The first ignition interlock devices came onto the scene in 1969. At that time they used semiconductor alcohol sensors, and because that type of ignition interlock reacted to non-alcohol sources, they weren’t very reliable. The ignition interlock devices you can now get from Guardian ignition interlock use fuel cell sensors so you know they’re reliable, accurate, and they reduce the likelihood that a drunk driver will become a repeat offender by 67%.

Way back in 1995, Iowa was among the first states who required ignition interlock devices for driving under the influence (DUI) offenders, and their law still requires offenders with blood alcohol concentration (BAC) over .10 to install the device. Since that time numerous other states have jumped on board, but many are beginning to require ignition interlocks for first time offenders with a BAC of .08 or over.

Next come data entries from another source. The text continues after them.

-- ==== Sys2Proof/Machine/EngineOps.lean ====
section
/-! DEFINITION. What the engines share: the entry that runs, memory as a command reads and writes it, the end of a command, its
hold, and its fault (R262, R271 to R273, R305 to R310). -/

namespace Sys2Proof.Machine

/-! ### Entries -/

/-- The command or resolve entry that an entry stands for. -/
def EngEntry.instr (x : EngEntry) (e : Eng) : Option Instr :=
  match x.resolve with
  | some (n, keep) => some (.resolveEntry n keep)
  | none => x.cmd e

/-- The words that an entry can place in the result FIFO: one for RES, and the result of KVXL, SPDRAW, SPACC or WCNT (R272, R358, R397, R416,
R418). -/
def EngEntry.yields (x : EngEntry) (e : Eng) : Nat :=
  let result : Bool := match x.instr e with
    | some (.kvxl ..) | some (.spdraw ..) | some (.spacc ..) | some (.wcnt ..) => true
    | _ => false
  if x.resolve.isSome then 0 else x.res.toNat + result.toNat

/-- The words that an entry which has begun will still place. -/
def EngEntry.owes (x : EngEntry) (e : Eng) : Nat :=
  match x.state with
  | .waiting => 0
  | .ending _ words => words.length
  | .held | .running .. | .staged | .following | .putting | .flying .. | .permitWait _ => x.yields e

/-- Whether an entry has to wait for room in the result FIFO, where the words of the entries that have begun have theirs already (R250, R272). -/
def Bank.fifoWaits (b : Bank) (e : Eng) (x : EngEntry) : Bool :=
  decide (x.yields e ≠ 0) && decide (fifoDepth < (b.fifo e).length +
    (((b.engQ e).filter fun y => decide (y.id ≠ x.id)).map fun y => y.owes e).sum + x.yields e)

/-! ### Faults and ends -/

/-- An engine meets a fault: it starts no further entry of the bank, and the fault is reported or kept (R262, R429). -/
def raiseEngine (s : State) (row : Nat) (e : Eng) (f : FaultRec) : State :=
  engineFault (s.modBank row fun b => b.block e f.opc.toNat) row e f

/-- An entry is held: it keeps its place and what it has done, and its fault is raised (R263, R282). -/
def holdEntry (s : State) (row : Nat) (e : Eng) (x : EngEntry) (f : FaultRec) : State :=
  raiseEngine (setEntry s row e { x with state := .held }) row e { f with flags := f.flags ||| 1 }

/-- The end of an entry whose object has been written or is refused: its ownership and place end, and its words enter the
result FIFO (R271, R272, R305). -/
def leaveQueue (s : State) (row : Nat) (e : Eng) (x : EngEntry) (words : List W64) : State :=
  let s := endOwners s fun o => o == .cmd row e x.id
  let s := dropEntry s row e x.id
  s.modBank row fun b => b.setFifo e (b.fifo e ++ words)

/-- AN ENTRY ENDS (R250, R273, R305, R310): its stores and those that the PUSH released are published, the completion object
is written, and a cause is raised on the task. A DONE page without translation holds the end. -/
def finishEntry (s : State) (row : Nat) (e : Eng) (x : EngEntry) (status : Nat) (words : List W64) (f : Option FaultRec) : State :=
  let s := releaseAt s row 2
  let raise (s : State) : State := match f with
    | none => s
    | some f => raiseEngine s row e f
  match writeObject s row x.done status with
  | .done s' => raise (leaveQueue s' row e x words)
  | .fault c =>
    let g := objectFault s row e x c
    if c = 0x06 then
      raiseEngine (raise (setEntry s row e { x with state := .ending (.ofNat 64 status) words })) row e { g with flags := 1 }
    else raiseEngine (raise (leaveQueue s row e x words)) row e g

/-- The end of an entry that has begun, whose FIFO word is its status word when RES is set; MX places it only when the command completes (R250,
R272, R274). -/
def endWith (s : State) (row : Nat) (e : Eng) (x : EngEntry) (status : Nat) (f : Option FaultRec) : State :=
  finishEntry s row e x status (if x.res ∧ (e ≠ .mx ∨ f = none) then [.ofNat 64 status] else []) f

/-! ### The entry that runs -/

/-- Runs the entry at the head of the queue of the current row when it stands for the command: it must be free to start or to go
on (R119, R262, R272); an entry whose end was held writes its object now (R273). Otherwise nothing happens. -/
def runHead (s : State) (e : Eng) (i : Instr) (k : State → EngEntry → State) : State :=
  let b := s.here
  match b.engQ e with
  | [] => s
  | x :: _ =>
    if x.instr e ≠ some i || b.engBlocked e x.opc then s
    else match x.state with
      | .ending st ws => finishEntry s s.cur e x st.toNat ws none
      | .waiting => if x.timedUnstarted || b.fifoWaits e x then s else k s x
      | .held | .putting => k s x
      | .running .. | .staged | .following | .permitWait _ | .flying .. => s

/-- Whether the pushing bank may have commands executed at the engine that serves it (R340). -/
def mayExecute (s : State) (row : Nat) (e : Eng) : Bool :=
  hasRight s (engTarget (coreOf row) e) .wr row (s.row row).asid

/-! ### Memory of a command -/

/-- What a command's read came to. -/
inductive EngRead where
  | ok (s : State) (bytes : List Byte) (err : Bool)
  | bad (cause addr : Nat)
  deriving DecidableEq, Repr

/-- Reads `n` bytes for a command, through the TLB of its core (R225, R310, R331); system registers only in a register's widths (R468; log entry
16). -/
def engRead (s : State) (row : Nat) (x : EngEntry) (va n align : Nat) : EngRead :=
  match translate s row .read true va n align with
  | .bad c a => .bad c a
  | .miss a => .bad 0x06 a
  | .ok l =>
    if touchesSysreg s l then
      match inSysreg s l with
      | some pa => if [1, 2, 4, 8].contains n && decide (pa % n = 0) then .ok (tlbTouch s row l) (sysRead s pa n) false else .bad 0x07 va
      | none => .bad 0x07 va
    else .ok (tlbTouch s row l) (engBytes s row x l) (segPoison s row l).isSome

/-- What a command's write came to. -/
inductive EngWrite where
  | ok (s : State)
  | wait
  | bad (cause addr : Nat)
  deriving DecidableEq, Repr

/-- The checks of a command's write of `n` bytes: R225, the count at the directory, the width at a system register, and, when `owns`, the
ownership of what the task does not hold yet, taken in its name (R306, R307, R335, R468). -/
def claim (s : State) (row : Nat) (e : Eng) (owns : Bool) (id : Nat) (va n align : Nat) : EngWrite :=
  match translate s row .write true va n align with
  | .bad c a => .bad c a
  | .miss a => .bad 0x06 a
  | .ok l =>
    match l.find? fun g => frozenAt s row g.va with
    | some g => .bad 0x08 g.va
    | none =>
      let subs := subpagesOf s l
      let need := subs.filter fun p => !(owns && ownedBy s row p)
      if touchesSysreg s l && !((inSysreg s l).any fun pa => sysWidth pa n) then .bad 0x07 va
      else if need.any (homeBusy s) then .wait
      else if owns then
        if subs.any (ownedByOther s row) then .bad 0x09 va
        else .ok (addOwners (settle (tlbTouch s row l) need) (.cmd row e id) subs)
      else .ok (tlbTouch s row l)

/-- The checks of a command's write: CP, MX, XRECV and SP take ownership (R277, R306, R307, R385, R411). -/
def engClaim (s : State) (row : Nat) (e : Eng) (id : Nat) (va n align : Nat) : EngWrite :=
  claim s row e (e == .mx || e == .cp || e == .xg || e == .sp) id va n align

/-- Writes bytes for a command once the checks have passed. -/
def engStore (s : State) (row va : Nat) (bs : List Byte) : State :=
  match translate s row .write true va bs.length 1 with
  | .bad _ _ | .miss _ => s
  | .ok l => match inSysreg s l with
    | some pa => if [1, 2, 4, 8].contains bs.length && decide (pa % bs.length = 0) then sysWrite s row pa bs else s
    | none => segHomeWrite s row l bs

/-- Checks and writes. -/
def engWrite (s : State) (row : Nat) (e : Eng) (id : Nat) (va align : Nat) (bs : List Byte) : EngWrite :=
  match engClaim s row e id va bs.length align with
  | .ok s' => .ok (engStore s' row va bs)
  | .wait => .wait
  | .bad c a => .bad c a

end Sys2Proof.Machine
end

There are currently 21 states that require mandatory ignition interlock devices for all offenders including Alabama, Arizona, Connecticut, Delaware, and Utah. States like Colorado don’t have a mandatory ignition interlock requirement for a first conviction, but they provide incentives like reduced license suspensions if you install one. California currently has an ignition interlock pilot program that at least one county would like to extend, and in those four areas ignition interlocks are mandatory for all offenders.

The reduction of drunk driving deaths is the reason why Mothers Against Drunk Driving (MADD) and the National Highway Traffic Safety Administration (NHTSA) now recommend all states adopt a first offender ignition interlock law and set a minimum length of time the offender is to use one. Maybe 2015 will be the year that more states see the safety benefits and adopt ignition interlocks for all offenders.